# Which act of Tristan and Isolde would you go see?



## hiroica (Aug 31, 2015)

The LA Phil is performing something called the Tristan project that involves “multimedia//visual art”. Each performance will cover a different act, so I can get tickets for act 1,2, or 3.
Which act would you go to/ which act is musically your favorite?


----------



## Monsalvat (11 mo ago)

Personally, Act II for the great duet. Assuming the singers are up to task. 

If the tenor isn't up to the task, then I would go for Act I and get the Prelude as a consolation prize. If the soprano isn't, then I would go for Act III and get the _Liebestod_. If _both_ aren't, well...

I assume that Google led me to the correct program: Dudamel Leads the Tristan Project. Tristan is sung by Michael Weinius, and Isolde by Miina-Liisa Värelä. I don't know anything about either of them.

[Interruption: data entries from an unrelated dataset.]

/-! ### Well-formedness: an ill-formed term for each check -/

theorem test_refuses_no_digits : { Config.usual with digitCount := 0 }.wf = false := by decide

theorem test_refuses_position_over_a_byte :
    { Config.usual with digitCount := 257, cmdAddr := 0 }.addressLeavesPositionsClear = false := by decide +kernel

theorem test_refuses_address_command_on_position_bits : { Config.usual with cmdAddr := 0xC1 }.wf = false := by decide

theorem test_refuses_display_command_on_level_bits : { Config.usual with cmdDisplayOn := 0x8C }.wf = false := by decide

theorem test_refuses_no_settle_cycle : { Config.usual with settleCycles := 0 }.wf = false := by decide

theorem test_refuses_two_decimal_points : { hc with segDp := 0x81 }.wf = false := by decide

theorem test_refuses_position_out_of_range : (Instr.wrat 4 0).wf Config.usual = false := by decide

theorem test_refuses_reserved_opcode : Instr.reserved6.wf Config.usual = false := by decide

theorem test_usual_parameters_pass : Config.usual.wf = true ∧ hc.wf = true := by decide

theorem test_boot_refuses_bad_parameters :
    (boot? ⟨{ Config.usual with cmdAddr := 0xC1 }, hc⟩).isNone ∧ (boot? ⟨Config.usual, { hc with segDp := 0x81 }⟩).isNone ∧
    hostProgram? ⟨Config.usual, { hc with segDp := 0x81 }⟩ [.init] = none ∧ (boot? ⟨Config.usual, hc⟩).isSome := by decide

/-! ### Decoding: words written out from 30_encoding.md R71 (V14) -/

theorem test_decode_setup : decode 0b000_00000000_00000000 = .setup := by decide
theorem test_decode_start : decode 0b001_00000000_00000000 = .start := by decide
theorem test_decode_stop : decode 0b010_00000000_00000000 = .stop := by decide
theorem test_decode_sendb : decode 0b011_01000100_00000000 = .sendb 0x44 := by decide
theorem test_decode_cmd : decode 0b100_10001111_00000000 = .cmd 0x8F := by decide
theorem test_decode_wrat : decode 0b101_00000010_01011011 = .wrat 2 0x5B := by decide
theorem test_decode_reserved6 : decode 0b110_00000000_00000000 = .reserved6 := by decide
theorem test_decode_reserved7 : decode 0b111_10101011_11001101 = .reserved7 := by decide

theorem test_decode_ignores_unused_fields : decode 0x10FFF = .start ∧ decode 0x34455 = .sendb 0x44 := by decide

theorem test_encode_words : encode .stop = 0x20000 ∧ encode (.sendb 0x44) = 0x34400 ∧
    encode (.cmd 0x8F) = 0x48F00 ∧ encode (.wrat 2 0x5B) = 0x5025B := by decide

theorem test_decode_rejects_a_wide_number : decodeNat 0x80000 = .rejected .widerThanThePort ∧
    decodeTableWord 24 0x80000 = none := by decide

/-- 30_encoding.md R84's examples. -/
theorem test_assemble : assemble "SENDB" [0x44] = some (.sendb 0x44) ∧
    assemble "WRAT" [2, 0x5B] = some (.wrat 2 0x5B) ∧ assemble "SETUP" [] = some .setup ∧
    assemble "SETUP" [1] = none := by decide

theorem test_table_rows_do_not_overlap :
    opcodeTable.Pairwise fun r q => r.mask &&& q.mask &&& (r.pattern ^^^ q.pattern) ≠ 0 := by decide

/-! ### The operations -/

/-- V1. -/
theorem test_setup_from_reset :
    got (execSetup State.reset) (fun t => (t.lines, t.trace, symbols t.trace)) =
      some (⟨true, true, .output, .output⟩,
        [.dir .scl .output, .dir .sda .output, .drive .scl true, .drive .sda true], []) := by decide

/-- V2. -/
theorem test_setup_in_frame_is_a_stop :
    symbolsFrom (standing true false).lines (events setupList) = [.stop] := by decide

/-- V3. -/
theorem test_start_from_idle :
    got (execStart (standing true true)) (fun t => (t.scl, t.sda, t.trace)) =
      some (true, false, [.drive .scl true, .settle, .drive .sda true, .settle, .drive .sda false, .settle]) := by
  decide

/-- V4. -/
theorem test_repeated_start :
    symbolsFrom (standing true false).lines (events startList) = [.stop, .start] := by decide

/-- V5. -/
theorem test_stop_levels :
    (lineStatesFrom (standing true false).lines (events stopList)).map Lines.own =
      [(false, false), (false, false), (true, false), (true, true)] := by decide

/-- V6. -/
theorem test_stop_outside_a_frame :
    frames (events (setupList ++ stopList)) = [.idleStop] := by decide

/-- V7c: the single 1 of `0x01` is in the first cell. -/
theorem test_sendb_lsb_first :
    got (execSendb 0x01 (standing true false)) (fun t => (t.scl, t.sda, t.trace)) =
      some (true, false, events ([.c0, .d1, .t, .c1, .t] ++
        (List.replicate 8 [MicroOp.c0, .d0, .t, .c1, .t]).flatten)) := by decide

/-- V7e, the bits of `0xA5` and the slot. -/
theorem test_sendb_symbols :
    symbolsFrom (standing true false).lines (events (sendbList 0xA5)) =
      [true, false, true, false, false, true, false, true, false].map Symbol.bit := by decide

/-- V8c. -/
theorem test_cmd_symbols :
    symbolsFrom up.lines (events (cmdList 0x8F)) =
      .start :: [true, true, true, true, false, false, false, true, false, false].map Symbol.bit ++ [.stop] := by
  decide

/-- V8c. -/
theorem test_cmd_frame :
    got (execCmd 0x8F up) (fun t => frames t.trace) = some [sentFrame [0x8F]] := by decide +kernel

/-- V9, with the usual parameter values it assumes. -/
theorem test_wrat_frames :
    got (execWrat 2 0x5B { up with cfg := Config.usual }) (fun t => (t.lines, frames t.trace)) =
      some (Lines.driven true true, [sentFrame [0x44], sentFrame [0xC2, 0x5B]]) := by decide +kernel

/-- V12: out of range positions are sent unmasked. -/
theorem test_wrat_address_bytes : [0, 3, 0x40, 0x10, 0xFF].map (addressByte Config.usual) =
    [0xC0, 0xC3, 0xC0, 0xD0, 0xFF] := by decide

/-- 30_encoding.md R74. -/
theorem test_reserved6_is_empty :
    got (execReserved6 up) (fun t => (t.lines, t.busy, t.trace)) = some (up.lines, false, up.trace) := by decide

theorem test_reserved7_is_empty :
    got (execReserved7 up) (fun t => (t.lines, t.busy, t.trace)) = some (up.lines, false, up.trace) := by decide

/-! ### Steps and ticks -/

theorem test_first_step_runs_the_placed_word :
    got (step (State.reset.withFetchWord 24 0x34400)) (fun t => t.trace) = some (events (sendbList 0x44)) := by
  decide

theorem test_idle_step_changes_nothing : got (step State.reset) id = some State.reset := by decide

/-- V15, the accept row. -/
theorem test_tick_accepts :
    (let t := tick (.holding 0x10000) up; (t.busy, t.phase, t.op, t.trace)) = (true, 0, 1, up.trace) := by decide

/-- V15, the first execute row. -/
theorem test_tick_executes :
    (let t := tick .quiet flying; (t.busy, t.phase, t.trace)) =
      (true, 1, up.trace ++ [.drive .scl true]) := by decide

/-- V16: a word presented while busy has no effect. -/
theorem test_tick_ignores_a_word_while_busy : tick (.holding 0x20000) flying = tick .quiet flying := by decide

/-- V15, the complete row. -/
theorem test_tick_completes :
    (let t := tick .quiet { flying with phase := 6 }; (t.busy, t.phase, t.trace)) = (false, 6, up.trace) := by decide

/-- 10_state.md R37: reset in mid-operation. -/
theorem test_tick_resets :
    (let t := tick { PortInput.quiet with rst := true } flying; (t.lines, t.busy, t.phase, t.trace)) =
      (Lines.reset, false, 0, []) := by decide

/-! ### Host sequences (V19, E6, E7) -/

/-- `WRAT` of a digit, with the test's glyphs and an empty dot mask. -/
def digit (pos : Byte) (n : Nat) : Instr := .wrat pos (BitVec.ofNat 8 (16 + n))

/-- V19a. -/
theorem test_setdec_truncates : setDec hc .init 12345 3 .right =
    [digit 3 5, digit 2 4, digit 1 3, digit 0 2] := by decide +kernel

/-- V19b, V19c. -/
theorem test_setdec_zero_and_left :
    setDec hc .init 0 3 .right = [] ∧ setDec hc .init 9 0 .left = [digit 0 9] := by decide +kernel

Anyway I hope whatever you decide that you enjoy the performance!


----------



## Becca (Feb 5, 2015)

Monsalvat said:


> Personally, Act II for the great duet. Assuming the singers are up to task.
> 
> If the tenor isn't up to the task, then I would go for Act I and get the Prelude as a consolation prize. If the soprano isn't, then I would go for Act III and get the _Liebestod_. If _both_ aren't, well...


I'm not sure that I'd want to have to listen to Liebestod if the soprano Isn't up to it!!


----------



## Monsalvat (11 mo ago)

Becca said:


> I'm not sure that I'd want to have to listen to Liebestod if the soprano Isn't up to it!!


Yes but still better than sitting through Act I... she dominates the first hour. Her appearance in Act III is comparatively short.


----------



## hiroica (Aug 31, 2015)

Thanks for the helpful replies!!


----------



## perempe (Feb 27, 2014)

They should not perform one act.

Orchestras used to give 200+ concerts a year.


----------



## Chi_townPhilly (Apr 21, 2007)

Which Act of _Tristan und Isolde_ would I see?

All of them. 

In one evening.

The way it was intended. 

I'm sure this doesn't really answer the question that was posed here- except to note that if it _does_ induce any of the potentially curious to audit _Tristan und Isolde_ as an organic whole, then that will be my little public service for the day.


----------